START The data

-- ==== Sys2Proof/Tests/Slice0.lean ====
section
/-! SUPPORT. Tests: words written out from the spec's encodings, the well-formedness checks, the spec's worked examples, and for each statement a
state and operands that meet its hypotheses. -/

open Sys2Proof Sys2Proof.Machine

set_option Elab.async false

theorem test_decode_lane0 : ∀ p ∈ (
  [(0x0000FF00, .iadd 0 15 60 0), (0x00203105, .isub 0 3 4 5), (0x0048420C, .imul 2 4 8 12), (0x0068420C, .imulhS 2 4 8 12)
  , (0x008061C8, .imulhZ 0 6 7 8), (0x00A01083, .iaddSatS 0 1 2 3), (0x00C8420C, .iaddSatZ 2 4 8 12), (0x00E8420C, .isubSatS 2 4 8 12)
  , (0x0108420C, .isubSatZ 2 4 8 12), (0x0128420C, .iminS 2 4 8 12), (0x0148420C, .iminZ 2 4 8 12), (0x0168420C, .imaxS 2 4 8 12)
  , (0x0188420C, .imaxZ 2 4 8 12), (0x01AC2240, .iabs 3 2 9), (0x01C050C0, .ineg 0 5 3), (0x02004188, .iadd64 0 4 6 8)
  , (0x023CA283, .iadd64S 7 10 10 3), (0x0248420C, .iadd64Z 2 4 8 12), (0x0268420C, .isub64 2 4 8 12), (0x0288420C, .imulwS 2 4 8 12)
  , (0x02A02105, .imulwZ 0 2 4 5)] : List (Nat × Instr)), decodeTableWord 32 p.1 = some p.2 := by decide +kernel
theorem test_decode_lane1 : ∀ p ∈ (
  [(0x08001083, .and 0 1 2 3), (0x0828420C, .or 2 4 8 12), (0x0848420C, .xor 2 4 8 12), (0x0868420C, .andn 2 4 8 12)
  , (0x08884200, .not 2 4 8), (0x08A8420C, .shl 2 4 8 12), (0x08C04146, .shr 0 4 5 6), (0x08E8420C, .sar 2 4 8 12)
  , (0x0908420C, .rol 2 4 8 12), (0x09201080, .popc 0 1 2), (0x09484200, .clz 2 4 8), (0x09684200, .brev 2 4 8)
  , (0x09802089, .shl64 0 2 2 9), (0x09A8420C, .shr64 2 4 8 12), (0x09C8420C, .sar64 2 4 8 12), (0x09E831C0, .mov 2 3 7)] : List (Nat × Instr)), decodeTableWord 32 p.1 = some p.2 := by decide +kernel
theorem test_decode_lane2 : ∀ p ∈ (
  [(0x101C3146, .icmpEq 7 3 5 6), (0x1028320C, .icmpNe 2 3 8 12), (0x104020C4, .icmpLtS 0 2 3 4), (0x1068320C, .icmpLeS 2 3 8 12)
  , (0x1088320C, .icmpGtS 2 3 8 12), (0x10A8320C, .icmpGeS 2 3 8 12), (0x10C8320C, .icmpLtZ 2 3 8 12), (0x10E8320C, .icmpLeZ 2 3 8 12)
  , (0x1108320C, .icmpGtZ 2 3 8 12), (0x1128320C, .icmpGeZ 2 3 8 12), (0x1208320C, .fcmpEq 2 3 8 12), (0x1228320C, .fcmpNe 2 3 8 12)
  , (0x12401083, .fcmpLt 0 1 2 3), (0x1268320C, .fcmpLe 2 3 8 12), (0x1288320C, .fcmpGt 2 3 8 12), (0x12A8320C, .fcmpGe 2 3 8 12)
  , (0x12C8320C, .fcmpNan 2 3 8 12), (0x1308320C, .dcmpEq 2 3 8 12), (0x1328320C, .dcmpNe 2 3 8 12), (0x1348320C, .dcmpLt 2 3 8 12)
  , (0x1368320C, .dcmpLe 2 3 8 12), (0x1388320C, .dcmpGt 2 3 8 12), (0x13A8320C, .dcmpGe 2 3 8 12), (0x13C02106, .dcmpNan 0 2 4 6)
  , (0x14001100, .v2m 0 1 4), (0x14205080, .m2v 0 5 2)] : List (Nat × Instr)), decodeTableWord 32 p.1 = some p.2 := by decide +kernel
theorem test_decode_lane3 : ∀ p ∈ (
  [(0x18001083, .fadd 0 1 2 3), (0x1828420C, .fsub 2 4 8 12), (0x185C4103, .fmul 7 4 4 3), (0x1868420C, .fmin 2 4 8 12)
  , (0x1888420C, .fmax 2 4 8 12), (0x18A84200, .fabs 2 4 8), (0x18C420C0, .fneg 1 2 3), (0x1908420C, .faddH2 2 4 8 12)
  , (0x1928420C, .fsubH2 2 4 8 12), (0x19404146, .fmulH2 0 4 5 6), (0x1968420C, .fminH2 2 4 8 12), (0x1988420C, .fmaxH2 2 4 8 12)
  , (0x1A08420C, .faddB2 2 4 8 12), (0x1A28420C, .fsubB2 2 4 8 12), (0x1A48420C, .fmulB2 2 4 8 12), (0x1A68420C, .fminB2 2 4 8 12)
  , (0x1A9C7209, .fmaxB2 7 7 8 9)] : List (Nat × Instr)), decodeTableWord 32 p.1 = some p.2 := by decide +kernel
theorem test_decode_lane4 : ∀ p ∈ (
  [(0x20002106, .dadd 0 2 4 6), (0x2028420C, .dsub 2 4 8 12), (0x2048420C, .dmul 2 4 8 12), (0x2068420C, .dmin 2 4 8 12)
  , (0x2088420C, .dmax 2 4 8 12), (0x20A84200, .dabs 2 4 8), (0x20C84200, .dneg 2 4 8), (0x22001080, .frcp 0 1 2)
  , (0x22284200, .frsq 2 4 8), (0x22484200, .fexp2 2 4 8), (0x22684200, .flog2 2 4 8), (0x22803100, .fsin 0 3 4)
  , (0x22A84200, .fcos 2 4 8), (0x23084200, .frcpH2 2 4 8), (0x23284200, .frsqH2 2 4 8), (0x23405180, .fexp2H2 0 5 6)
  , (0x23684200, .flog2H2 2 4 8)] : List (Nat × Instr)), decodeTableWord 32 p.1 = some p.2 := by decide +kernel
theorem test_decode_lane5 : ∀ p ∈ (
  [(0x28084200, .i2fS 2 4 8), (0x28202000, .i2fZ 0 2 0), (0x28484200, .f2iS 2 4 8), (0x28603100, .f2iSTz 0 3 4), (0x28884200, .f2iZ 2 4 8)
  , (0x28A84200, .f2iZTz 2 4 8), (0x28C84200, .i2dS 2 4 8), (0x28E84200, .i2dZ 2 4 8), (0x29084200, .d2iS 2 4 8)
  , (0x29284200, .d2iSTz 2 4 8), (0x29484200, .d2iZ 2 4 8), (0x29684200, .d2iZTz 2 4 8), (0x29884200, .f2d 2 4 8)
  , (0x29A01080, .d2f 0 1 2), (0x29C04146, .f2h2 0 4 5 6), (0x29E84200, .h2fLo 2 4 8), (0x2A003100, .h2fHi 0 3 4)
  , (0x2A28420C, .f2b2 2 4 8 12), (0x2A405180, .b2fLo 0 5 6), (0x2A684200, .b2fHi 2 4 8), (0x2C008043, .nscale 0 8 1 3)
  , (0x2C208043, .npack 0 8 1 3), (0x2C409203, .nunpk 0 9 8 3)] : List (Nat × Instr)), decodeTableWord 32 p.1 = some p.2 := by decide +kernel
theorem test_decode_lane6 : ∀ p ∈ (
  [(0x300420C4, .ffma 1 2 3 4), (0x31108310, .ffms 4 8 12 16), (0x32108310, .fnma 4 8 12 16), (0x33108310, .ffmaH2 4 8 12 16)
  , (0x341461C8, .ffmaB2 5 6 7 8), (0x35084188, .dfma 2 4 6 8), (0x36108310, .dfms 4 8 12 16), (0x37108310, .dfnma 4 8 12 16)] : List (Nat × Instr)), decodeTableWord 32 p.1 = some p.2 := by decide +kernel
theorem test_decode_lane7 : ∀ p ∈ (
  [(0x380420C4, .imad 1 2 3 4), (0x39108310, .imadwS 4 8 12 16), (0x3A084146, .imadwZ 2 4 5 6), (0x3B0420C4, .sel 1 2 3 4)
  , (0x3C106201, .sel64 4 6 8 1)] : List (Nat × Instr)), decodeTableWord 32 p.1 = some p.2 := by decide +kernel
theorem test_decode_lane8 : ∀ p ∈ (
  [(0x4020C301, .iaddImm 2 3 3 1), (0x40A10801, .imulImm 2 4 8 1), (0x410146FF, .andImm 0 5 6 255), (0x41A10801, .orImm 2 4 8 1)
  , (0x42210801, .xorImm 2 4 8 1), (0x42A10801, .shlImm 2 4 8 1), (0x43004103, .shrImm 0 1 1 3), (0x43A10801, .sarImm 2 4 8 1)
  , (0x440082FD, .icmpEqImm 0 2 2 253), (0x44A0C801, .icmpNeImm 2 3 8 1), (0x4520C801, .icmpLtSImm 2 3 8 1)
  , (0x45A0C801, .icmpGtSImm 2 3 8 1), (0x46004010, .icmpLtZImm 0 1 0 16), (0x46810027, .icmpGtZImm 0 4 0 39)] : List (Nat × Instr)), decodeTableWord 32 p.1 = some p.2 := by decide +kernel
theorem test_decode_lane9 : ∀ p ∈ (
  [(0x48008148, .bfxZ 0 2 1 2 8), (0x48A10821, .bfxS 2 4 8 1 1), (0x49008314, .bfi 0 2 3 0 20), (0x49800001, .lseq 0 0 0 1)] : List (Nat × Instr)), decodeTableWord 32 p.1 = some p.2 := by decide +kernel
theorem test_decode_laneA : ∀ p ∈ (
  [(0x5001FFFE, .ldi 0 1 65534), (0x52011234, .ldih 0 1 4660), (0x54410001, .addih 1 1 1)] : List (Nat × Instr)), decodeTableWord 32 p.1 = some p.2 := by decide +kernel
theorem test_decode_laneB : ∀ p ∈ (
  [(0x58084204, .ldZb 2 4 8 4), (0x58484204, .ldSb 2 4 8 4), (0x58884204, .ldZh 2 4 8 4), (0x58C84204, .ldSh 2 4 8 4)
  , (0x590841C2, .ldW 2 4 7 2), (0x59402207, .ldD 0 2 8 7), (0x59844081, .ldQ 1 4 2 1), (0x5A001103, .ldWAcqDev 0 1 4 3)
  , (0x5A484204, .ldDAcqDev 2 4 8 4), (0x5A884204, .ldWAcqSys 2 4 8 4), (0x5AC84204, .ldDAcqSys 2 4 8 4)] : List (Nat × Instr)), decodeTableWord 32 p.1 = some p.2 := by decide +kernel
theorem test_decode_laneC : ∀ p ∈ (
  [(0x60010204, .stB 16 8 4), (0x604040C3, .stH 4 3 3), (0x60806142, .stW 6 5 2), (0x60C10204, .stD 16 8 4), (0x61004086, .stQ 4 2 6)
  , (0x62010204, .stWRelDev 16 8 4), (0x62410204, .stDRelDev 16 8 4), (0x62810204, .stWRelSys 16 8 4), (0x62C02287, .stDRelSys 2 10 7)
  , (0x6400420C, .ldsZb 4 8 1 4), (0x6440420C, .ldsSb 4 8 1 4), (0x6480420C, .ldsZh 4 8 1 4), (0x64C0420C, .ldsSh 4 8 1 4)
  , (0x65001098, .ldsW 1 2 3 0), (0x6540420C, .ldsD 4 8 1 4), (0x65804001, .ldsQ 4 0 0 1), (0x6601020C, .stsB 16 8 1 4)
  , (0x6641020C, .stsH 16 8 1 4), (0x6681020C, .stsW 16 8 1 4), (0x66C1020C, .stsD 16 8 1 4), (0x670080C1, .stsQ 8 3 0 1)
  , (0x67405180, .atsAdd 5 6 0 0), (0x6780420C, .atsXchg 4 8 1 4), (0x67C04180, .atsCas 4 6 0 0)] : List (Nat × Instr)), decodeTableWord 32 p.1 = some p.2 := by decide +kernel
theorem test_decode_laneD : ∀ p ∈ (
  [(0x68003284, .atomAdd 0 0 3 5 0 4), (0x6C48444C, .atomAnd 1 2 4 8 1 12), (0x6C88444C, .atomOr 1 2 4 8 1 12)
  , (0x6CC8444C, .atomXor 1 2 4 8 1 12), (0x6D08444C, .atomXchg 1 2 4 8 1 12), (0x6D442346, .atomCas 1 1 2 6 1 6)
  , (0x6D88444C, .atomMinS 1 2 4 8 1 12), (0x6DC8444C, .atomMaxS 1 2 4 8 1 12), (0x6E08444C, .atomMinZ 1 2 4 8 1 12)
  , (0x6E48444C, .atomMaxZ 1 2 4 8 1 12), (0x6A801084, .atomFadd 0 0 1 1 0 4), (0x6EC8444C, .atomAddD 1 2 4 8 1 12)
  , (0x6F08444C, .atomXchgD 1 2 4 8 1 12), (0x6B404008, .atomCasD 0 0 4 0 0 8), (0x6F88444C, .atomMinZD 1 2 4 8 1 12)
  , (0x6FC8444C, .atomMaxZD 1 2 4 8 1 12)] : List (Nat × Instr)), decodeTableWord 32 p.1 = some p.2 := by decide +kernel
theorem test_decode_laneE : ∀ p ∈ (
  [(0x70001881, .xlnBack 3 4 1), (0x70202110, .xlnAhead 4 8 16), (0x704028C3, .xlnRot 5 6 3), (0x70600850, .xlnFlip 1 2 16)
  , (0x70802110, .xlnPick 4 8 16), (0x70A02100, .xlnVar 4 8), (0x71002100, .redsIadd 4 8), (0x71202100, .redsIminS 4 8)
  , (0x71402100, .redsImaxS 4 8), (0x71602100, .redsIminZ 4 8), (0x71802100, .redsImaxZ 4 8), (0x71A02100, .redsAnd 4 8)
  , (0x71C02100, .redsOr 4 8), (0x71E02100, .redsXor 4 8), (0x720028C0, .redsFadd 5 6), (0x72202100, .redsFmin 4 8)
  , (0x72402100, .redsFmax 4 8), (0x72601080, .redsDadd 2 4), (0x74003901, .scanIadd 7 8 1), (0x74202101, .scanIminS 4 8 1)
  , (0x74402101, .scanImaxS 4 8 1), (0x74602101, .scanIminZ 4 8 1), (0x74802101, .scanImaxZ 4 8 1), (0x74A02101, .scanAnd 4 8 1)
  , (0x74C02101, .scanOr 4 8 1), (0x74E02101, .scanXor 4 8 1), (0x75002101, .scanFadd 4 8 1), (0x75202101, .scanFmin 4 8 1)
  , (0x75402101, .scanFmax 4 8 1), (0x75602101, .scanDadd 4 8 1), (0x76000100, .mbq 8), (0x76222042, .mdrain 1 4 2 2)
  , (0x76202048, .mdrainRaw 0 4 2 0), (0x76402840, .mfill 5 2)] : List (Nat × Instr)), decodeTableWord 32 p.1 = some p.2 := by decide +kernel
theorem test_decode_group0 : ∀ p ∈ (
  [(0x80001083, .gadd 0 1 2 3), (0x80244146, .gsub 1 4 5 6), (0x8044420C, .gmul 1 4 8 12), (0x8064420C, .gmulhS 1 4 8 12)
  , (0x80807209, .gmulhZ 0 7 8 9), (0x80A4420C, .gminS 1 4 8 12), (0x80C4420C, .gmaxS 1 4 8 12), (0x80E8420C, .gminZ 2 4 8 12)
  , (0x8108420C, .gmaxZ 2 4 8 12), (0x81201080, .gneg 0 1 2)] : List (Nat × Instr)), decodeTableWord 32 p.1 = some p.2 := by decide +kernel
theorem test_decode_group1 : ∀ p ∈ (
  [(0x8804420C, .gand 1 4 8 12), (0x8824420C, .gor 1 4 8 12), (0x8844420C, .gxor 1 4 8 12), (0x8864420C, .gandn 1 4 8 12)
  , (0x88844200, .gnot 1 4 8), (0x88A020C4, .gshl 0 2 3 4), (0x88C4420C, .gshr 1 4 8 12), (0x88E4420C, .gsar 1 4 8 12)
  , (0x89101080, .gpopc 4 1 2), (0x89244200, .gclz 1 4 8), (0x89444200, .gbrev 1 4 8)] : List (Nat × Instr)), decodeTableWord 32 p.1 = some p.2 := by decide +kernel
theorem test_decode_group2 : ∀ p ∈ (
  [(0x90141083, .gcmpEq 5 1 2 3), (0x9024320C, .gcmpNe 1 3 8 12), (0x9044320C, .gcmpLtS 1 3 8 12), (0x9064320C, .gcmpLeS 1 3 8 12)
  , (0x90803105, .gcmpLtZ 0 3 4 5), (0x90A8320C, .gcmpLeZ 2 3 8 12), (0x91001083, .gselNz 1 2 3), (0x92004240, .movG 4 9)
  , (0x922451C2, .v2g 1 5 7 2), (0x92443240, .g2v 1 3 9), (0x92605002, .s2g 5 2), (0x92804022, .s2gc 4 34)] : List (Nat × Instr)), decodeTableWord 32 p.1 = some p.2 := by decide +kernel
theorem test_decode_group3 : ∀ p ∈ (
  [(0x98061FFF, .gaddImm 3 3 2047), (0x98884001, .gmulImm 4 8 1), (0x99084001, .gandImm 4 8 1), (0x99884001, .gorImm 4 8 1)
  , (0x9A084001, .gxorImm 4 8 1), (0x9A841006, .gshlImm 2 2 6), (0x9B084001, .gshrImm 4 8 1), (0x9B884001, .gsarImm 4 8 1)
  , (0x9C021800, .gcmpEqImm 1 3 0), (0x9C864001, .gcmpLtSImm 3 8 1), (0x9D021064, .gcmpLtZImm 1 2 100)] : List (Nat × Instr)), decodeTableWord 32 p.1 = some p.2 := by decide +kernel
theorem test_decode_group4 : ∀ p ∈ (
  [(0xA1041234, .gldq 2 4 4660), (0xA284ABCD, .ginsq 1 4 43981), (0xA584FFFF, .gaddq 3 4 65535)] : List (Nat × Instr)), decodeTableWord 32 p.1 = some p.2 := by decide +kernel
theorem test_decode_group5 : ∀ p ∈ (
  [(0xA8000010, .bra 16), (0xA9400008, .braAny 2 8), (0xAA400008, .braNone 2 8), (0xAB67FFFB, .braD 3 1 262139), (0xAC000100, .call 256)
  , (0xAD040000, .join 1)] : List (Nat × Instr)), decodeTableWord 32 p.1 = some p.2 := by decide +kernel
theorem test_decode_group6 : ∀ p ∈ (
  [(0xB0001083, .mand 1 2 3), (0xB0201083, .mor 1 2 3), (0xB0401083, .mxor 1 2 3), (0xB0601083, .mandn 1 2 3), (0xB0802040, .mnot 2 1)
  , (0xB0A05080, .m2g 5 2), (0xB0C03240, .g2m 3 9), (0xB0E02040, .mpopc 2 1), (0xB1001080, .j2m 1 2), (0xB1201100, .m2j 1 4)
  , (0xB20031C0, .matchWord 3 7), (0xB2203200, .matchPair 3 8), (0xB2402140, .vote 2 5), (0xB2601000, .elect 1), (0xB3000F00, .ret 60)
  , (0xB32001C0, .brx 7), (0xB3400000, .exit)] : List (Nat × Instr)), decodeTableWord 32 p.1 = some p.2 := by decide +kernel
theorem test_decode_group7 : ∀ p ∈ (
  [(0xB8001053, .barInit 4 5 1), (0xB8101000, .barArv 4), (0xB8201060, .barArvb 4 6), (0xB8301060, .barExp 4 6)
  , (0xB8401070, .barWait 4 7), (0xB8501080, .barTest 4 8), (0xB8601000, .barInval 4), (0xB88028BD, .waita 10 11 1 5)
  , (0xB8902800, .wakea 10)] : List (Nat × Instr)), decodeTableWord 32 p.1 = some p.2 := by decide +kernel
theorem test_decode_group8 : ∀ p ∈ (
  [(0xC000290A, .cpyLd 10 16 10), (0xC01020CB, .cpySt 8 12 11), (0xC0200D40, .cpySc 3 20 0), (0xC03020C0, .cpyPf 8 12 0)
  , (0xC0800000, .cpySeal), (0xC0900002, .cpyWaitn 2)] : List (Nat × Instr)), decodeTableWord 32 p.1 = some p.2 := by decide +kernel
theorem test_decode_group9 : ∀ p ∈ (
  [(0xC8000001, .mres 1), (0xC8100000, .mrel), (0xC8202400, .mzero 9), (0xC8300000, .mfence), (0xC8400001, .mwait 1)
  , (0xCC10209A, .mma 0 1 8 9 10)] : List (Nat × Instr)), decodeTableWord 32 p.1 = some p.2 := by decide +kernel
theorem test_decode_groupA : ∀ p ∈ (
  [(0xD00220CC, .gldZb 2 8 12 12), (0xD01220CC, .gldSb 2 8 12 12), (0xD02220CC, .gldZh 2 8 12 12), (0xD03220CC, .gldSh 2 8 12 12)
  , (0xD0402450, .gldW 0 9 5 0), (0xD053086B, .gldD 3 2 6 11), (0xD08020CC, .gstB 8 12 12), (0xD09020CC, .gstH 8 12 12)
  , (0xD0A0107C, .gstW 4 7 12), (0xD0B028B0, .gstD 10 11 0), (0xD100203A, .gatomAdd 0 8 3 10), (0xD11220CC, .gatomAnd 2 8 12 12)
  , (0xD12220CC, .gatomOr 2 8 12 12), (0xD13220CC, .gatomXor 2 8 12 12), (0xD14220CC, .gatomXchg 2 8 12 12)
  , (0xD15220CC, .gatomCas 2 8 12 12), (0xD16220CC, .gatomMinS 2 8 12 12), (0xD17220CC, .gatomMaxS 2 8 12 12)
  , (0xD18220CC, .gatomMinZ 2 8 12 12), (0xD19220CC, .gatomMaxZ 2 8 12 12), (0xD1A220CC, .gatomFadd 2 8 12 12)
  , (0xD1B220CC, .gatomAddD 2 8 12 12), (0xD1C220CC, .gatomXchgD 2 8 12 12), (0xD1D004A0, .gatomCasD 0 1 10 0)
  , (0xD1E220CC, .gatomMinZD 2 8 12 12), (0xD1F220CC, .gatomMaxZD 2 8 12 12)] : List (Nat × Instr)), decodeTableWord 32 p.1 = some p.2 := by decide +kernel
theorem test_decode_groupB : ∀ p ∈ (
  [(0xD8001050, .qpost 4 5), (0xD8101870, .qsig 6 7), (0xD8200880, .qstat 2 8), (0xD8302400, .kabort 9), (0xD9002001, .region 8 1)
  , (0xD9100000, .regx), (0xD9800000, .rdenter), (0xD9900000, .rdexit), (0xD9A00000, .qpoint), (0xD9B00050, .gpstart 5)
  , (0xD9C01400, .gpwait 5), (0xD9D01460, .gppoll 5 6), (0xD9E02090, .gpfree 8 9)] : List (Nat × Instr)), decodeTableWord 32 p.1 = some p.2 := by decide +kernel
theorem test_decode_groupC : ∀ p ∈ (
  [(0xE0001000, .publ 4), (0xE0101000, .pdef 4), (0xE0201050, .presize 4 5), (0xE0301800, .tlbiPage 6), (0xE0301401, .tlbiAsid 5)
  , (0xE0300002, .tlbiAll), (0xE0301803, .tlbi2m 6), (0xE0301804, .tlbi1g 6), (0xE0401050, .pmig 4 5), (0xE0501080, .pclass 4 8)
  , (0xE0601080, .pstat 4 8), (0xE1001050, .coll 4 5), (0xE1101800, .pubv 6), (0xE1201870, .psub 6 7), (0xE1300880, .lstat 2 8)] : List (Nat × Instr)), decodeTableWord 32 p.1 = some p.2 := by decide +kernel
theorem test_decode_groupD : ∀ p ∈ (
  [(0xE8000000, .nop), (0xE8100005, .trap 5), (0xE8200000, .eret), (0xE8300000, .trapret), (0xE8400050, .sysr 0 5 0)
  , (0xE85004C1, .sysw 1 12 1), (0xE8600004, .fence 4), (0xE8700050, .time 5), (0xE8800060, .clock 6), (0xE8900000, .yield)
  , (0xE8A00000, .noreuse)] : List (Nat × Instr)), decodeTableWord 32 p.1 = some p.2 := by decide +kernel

END The data

Problem to work on
When you reach the line in the material above that holds "[(0x380420C4, .imad 1", begin reproducing lines exactly, and stop after the line that holds "[(0x60010204, .stB 16".

Output below
  [(0x380420C4, .imad 1 2 3 4), (0x39108310, .imadwS 4 8 12 16), (0x3A084146, .imadwZ 2 4 5 6), (0x3B0420C4, .sel 1 2 3 4)
  , (0x3C106201, .sel64 4 6 8 1)] : List (Nat × Instr)), decodeTableWord 32 p.1 = some p.2 := by decide +kernel
theorem test_decode_lane8 : ∀ p ∈ (
  [(0x4020C301, .iaddImm 2 3 3 1), (0x40A10801, .imulImm 2 4 8 1), (0x410146FF, .andImm 0 5 6 255), (0x41A10801, .orImm 2 4 8 1)
  , (0x42210801, .xorImm 2 4 8 1), (0x42A10801, .shlImm 2 4 8 1), (0x43004103, .shrImm 0 1 1 3), (0x43A10801, .sarImm 2 4 8 1)
  , (0x440082FD, .icmpEqImm 0 2 2 253), (0x44A0C801, .icmpNeImm 2 3 8 1), (0x4520C801, .icmpLtSImm 2 3 8 1)
  , (0x45A0C801, .icmpGtSImm 2 3 8 1), (0x46004010, .icmpLtZImm 0 1 0 16), (0x46810027, .icmpGtZImm 0 4 0 39)] : List (Nat × Instr)), decodeTableWord 32 p.1 = some p.2 := by decide +kernel
theorem test_decode_lane9 : ∀ p ∈ (
  [(0x48008148, .bfxZ 0 2 1 2 8), (0x48A10821, .bfxS 2 4 8 1 1), (0x49008314, .bfi 0 2 3 0 20), (0x49800001, .lseq 0 0 0 1)] : List (Nat × Instr)), decodeTableWord 32 p.1 = some p.2 := by decide +kernel
theorem test_decode_laneA : ∀ p ∈ (
  [(0x5001FFFE, .ldi 0 1 65534), (0x52011234, .ldih 0 1 4660), (0x54410001, .addih 1 1 1)] : List (Nat × Instr)), decodeTableWord 32 p.1 = some p.2 := by decide +kernel
theorem test_decode_laneB : ∀ p ∈ (
  [(0x58084204, .ldZb 2 4 8 4), (0x58484204, .ldSb 2 4 8 4), (0x58884204, .ldZh 2 4 8 4), (0x58C84204, .ldSh 2 4 8 4)
  , (0x590841C2, .ldW 2 4 7 2), (0x59402207, .ldD 0 2 8 7), (0x59844081, .ldQ 1 4 2 1), (0x5A001103, .ldWAcqDev 0 1 4 3)
  , (0x5A484204, .ldDAcqDev 2 4 8 4), (0x5A884204, .ldWAcqSys 2 4 8 4), (0x5AC84204, .ldDAcqSys 2 4 8 4)] : List (Nat × Instr)), decodeTableWord 32 p.1 = some p.2 := by decide +kernel
theorem test_decode_laneC : ∀ p ∈ (
  [(0x60010204, .stB 16 8 4), (0x604040C3, .stH 4 3 3), (0x60806142, .stW 6 5 2), (0x60C10204, .stD 16 8 4), (0x61004086, .stQ 4 2 6)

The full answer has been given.